Finding a strategy to engage with the United States and similar countries (Brazil today and sometimes Canada and Australia) where the politics of climate change is complicated and unpredictable is of paramount importance.

Leadership matters in the climate change negotiations. Angela Merkel in COP 1, Ambassador Estrada and VP Al Gore in Kyoto, and the Foreign Ministers of Mexico, South Africa, and France are the best examples of how strong and competent leadership result in good outcomes. The leadership of the United Kingdom is crucial in Glasgow.

Related to this is how to engage heads of states. Kyoto and Paris are good examples of what can work. Copenhagen – where President Obama and others directly wrestled with the text – must be avoided. It appears that Glasgow was a success although the leaders of China and Russia did not attend.

Finally, one cannot underemphasize the importance of transparency and inclusiveness in the climate negotiations. Climate change is a global challenge and requires all hands. The UNFCCC is a universal agreement and Parties and stakeholders expect to participate in its decisions. Without transparency and inclusiveness, UNFCCC decisions and agreements will be illegitimate.

Some people describe the UNFCCC negotiations as a one step forward, two steps backward process. This is obviously tragic as we face what is now a global climate emergency. By learning lessons and following best practices from 30 years’ experience of climate negotiations, we could reverse this and leapfrog to where we need to be to decisively address this emergency.
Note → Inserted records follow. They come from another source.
/-! ### modRegs touches only the cores -/

@[simp] theorem State.modRegs_powered (s : State) (k : CoreId) (f : Regs → Regs) : (s.modRegs k f).powered = s.powered := rfl
@[simp] theorem State.modRegs_now (s : State) (k : CoreId) (f : Regs → Regs) : (s.modRegs k f).now = s.now := rfl
@[simp] theorem State.modRegs_cur (s : State) (k : CoreId) (f : Regs → Regs) : (s.modRegs k f).cur = s.cur := rfl
@[simp] theorem State.modRegs_events (s : State) (k : CoreId) (f : Regs → Regs) : (s.modRegs k f).events = s.events := rfl
@[simp] theorem State.modRegs_arg (s : State) (k : CoreId) (f : Regs → Regs) : (s.modRegs k f).arg = s.arg := rfl
@[simp] theorem State.modRegs_free (s : State) (k : CoreId) (f : Regs → Regs) : (s.modRegs k f).free = s.free := rfl
@[simp] theorem State.modRegs_serial (s : State) (k : CoreId) (f : Regs → Regs) : (s.modRegs k f).serial = s.serial := rfl
@[simp] theorem State.modRegs_mem (s : State) (k : CoreId) (f : Regs → Regs) : (s.modRegs k f).mem = s.mem := rfl
@[simp] theorem State.modRegs_l2 (s : State) (k : CoreId) (f : Regs → Regs) : (s.modRegs k f).l2 = s.l2 := rfl
@[simp] theorem State.modRegs_stale (s : State) (k : CoreId) (f : Regs → Regs) : (s.modRegs k f).stale = s.stale := rfl
@[simp] theorem State.modRegs_resident (s : State) (k : CoreId) (f : Regs → Regs) : (s.modRegs k f).resident = s.resident := rfl
@[simp] theorem State.modRegs_posts (s : State) (k : CoreId) (f : Regs → Regs) : (s.modRegs k f).posts = s.posts := rfl
@[simp] theorem State.modRegs_poison (s : State) (k : CoreId) (f : Regs → Regs) : (s.modRegs k f).poison = s.poison := rfl
@[simp] theorem State.modRegs_ecc (s : State) (k : CoreId) (f : Regs → Regs) : (s.modRegs k f).ecc = s.ecc := rfl
@[simp] theorem State.modRegs_dies (s : State) (k : CoreId) (f : Regs → Regs) : (s.modRegs k f).dies = s.dies := rfl
@[simp] theorem State.modRegs_clusters (s : State) (k : CoreId) (f : Regs → Regs) : (s.modRegs k f).clusters = s.clusters := rfl
@[simp] theorem State.modRegs_nodes (s : State) (k : CoreId) (f : Regs → Regs) : (s.modRegs k f).nodes = s.nodes := rfl
@[simp] theorem State.modRegs_groups (s : State) (k : CoreId) (f : Regs → Regs) : (s.modRegs k f).groups = s.groups := rfl
@[simp] theorem State.modRegs_queues (s : State) (k : CoreId) (f : Regs → Regs) : (s.modRegs k f).queues = s.queues := rfl
@[simp] theorem State.modRegs_arenas (s : State) (k : CoreId) (f : Regs → Regs) : (s.modRegs k f).arenas = s.arenas := rfl
@[simp] theorem State.modRegs_host (s : State) (k : CoreId) (f : Regs → Regs) : (s.modRegs k f).host = s.host := rfl
@[simp] theorem State.modRegs_bar0 (s : State) (k : CoreId) (f : Regs → Regs) : (s.modRegs k f).bar0 = s.bar0 := rfl
@[simp] theorem State.modRegs_irqs (s : State) (k : CoreId) (f : Regs → Regs) : (s.modRegs k f).irqs = s.irqs := rfl
@[simp] theorem State.modRegs_hostData (s : State) (k : CoreId) (f : Regs → Regs) : (s.modRegs k f).hostData = s.hostData := rfl
@[simp] theorem State.modRegs_nodeId (s : State) (k : CoreId) (f : Regs → Regs) : (s.modRegs k f).nodeId = s.nodeId := rfl
@[simp] theorem State.modRegs_peers (s : State) (k : CoreId) (f : Regs → Regs) : (s.modRegs k f).peers = s.peers := rfl
@[simp] theorem State.modRegs_hitch (s : State) (k : CoreId) (f : Regs → Regs) : (s.modRegs k f).hitch = s.hitch := rfl
@[simp] theorem State.modRegs_cxlFailed (s : State) (k : CoreId) (f : Regs → Regs) : (s.modRegs k f).cxlFailed = s.cxlFailed := rfl
@[simp] theorem State.modRegs_cxlLost (s : State) (k : CoreId) (f : Regs → Regs) : (s.modRegs k f).cxlLost = s.cxlLost := rfl
@[simp] theorem State.modRegs_oldRoutes (s : State) (k : CoreId) (f : Regs → Regs) : (s.modRegs k f).oldRoutes = s.oldRoutes := rfl
@[simp] theorem State.modRegs_poolLost (s : State) (k : CoreId) (f : Regs → Regs) (pa : Nat) : (s.modRegs k f).poolLost pa = s.poolLost pa := rfl
@[simp] theorem State.modRegs_pools (s : State) (k : CoreId) (f : Regs → Regs) : (s.modRegs k f).pools = s.pools := rfl
@[simp] theorem State.modRegs_mgmtFw (s : State) (k : CoreId) (f : Regs → Regs) : (s.modRegs k f).mgmtFw = s.mgmtFw := rfl
@[simp] theorem State.modRegs_report (s : State) (k : CoreId) (f : Regs → Regs) : (s.modRegs k f).report = s.report := rfl
@[simp] theorem State.modRegs_life (s : State) (k : CoreId) (f : Regs → Regs) : (s.modRegs k f).life = s.life := rfl
@[simp] theorem State.modRegs_lifeNv (s : State) (k : CoreId) (f : Regs → Regs) : (s.modRegs k f).lifeNv = s.lifeNv := rfl
@[simp] theorem State.modRegs_draws (s : State) (k : CoreId) (f : Regs → Regs) : (s.modRegs k f).draws = s.draws := rfl
@[simp] theorem State.modRegs_waiting (s : State) (k : CoreId) (f : Regs → Regs) : (s.modRegs k f).waiting = s.waiting := rfl
@[simp] theorem State.modRegs_calm (s : State) (k : CoreId) (f : Regs → Regs) : (s.modRegs k f).calm = s.calm := rfl
@[simp] theorem State.modRegs_capture (s : State) (k : CoreId) (f : Regs → Regs) : (s.modRegs k f).capture = s.capture := rfl
@[simp] theorem State.modRegs_captureRing (s : State) (k : CoreId) (f : Regs → Regs) : (s.modRegs k f).captureRing = s.captureRing := rfl
@[simp] theorem State.modRegs_captureDue (s : State) (k : CoreId) (f : Regs → Regs) : (s.modRegs k f).captureDue = s.captureDue := rfl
In a working paper that I co-authored with colleagues Yamide Dagnet, Katia Simeonova, Nathan Cogswell, Mima Holt, and Nate Warszawski of the World Resources Institute entitled “Toward more effective implementation of the Paris Agreement: Learning from 30 years of experience,” we conclude that the implementation of the Paris Agreement is reliant on strong multilateral cooperation among nations. We observe:

“As a result, the multilateral regime is weakened as countries turn inward due to increased nationalism, economic downturn, and, most recently, the global pandemic, making it more challenging to secure domestic buy-in that ensures that countries meet international obligations. This drives inequity in the regime. When developed countries and high emitters are unable or refuse to increase ambition and mobilize financial support, it becomes more difficult for climate-vulnerable countries to develop sustainably and strengthen their resilience against climate risks. To counteract this, vulnerable countries have continuously championed ambitious climate action, engaged in progressive coalitions, and enjoined developed countries to follow their lead, as well as meet their climate finance commitments, in the name of solidarity.”

Indeed, as we also point out in our working paper, leadership is critical in the implementation of the Paris Agreement. Leadership within the UN climate process by COP presidencies and that of non-state actors like from civil society and business has shaped the corresponding implementation architecture, while country leadership is crucial to advancing domestic national climate action. Hopefully, all of these are present in Glasgow and we will get this weekend good and solid outcomes.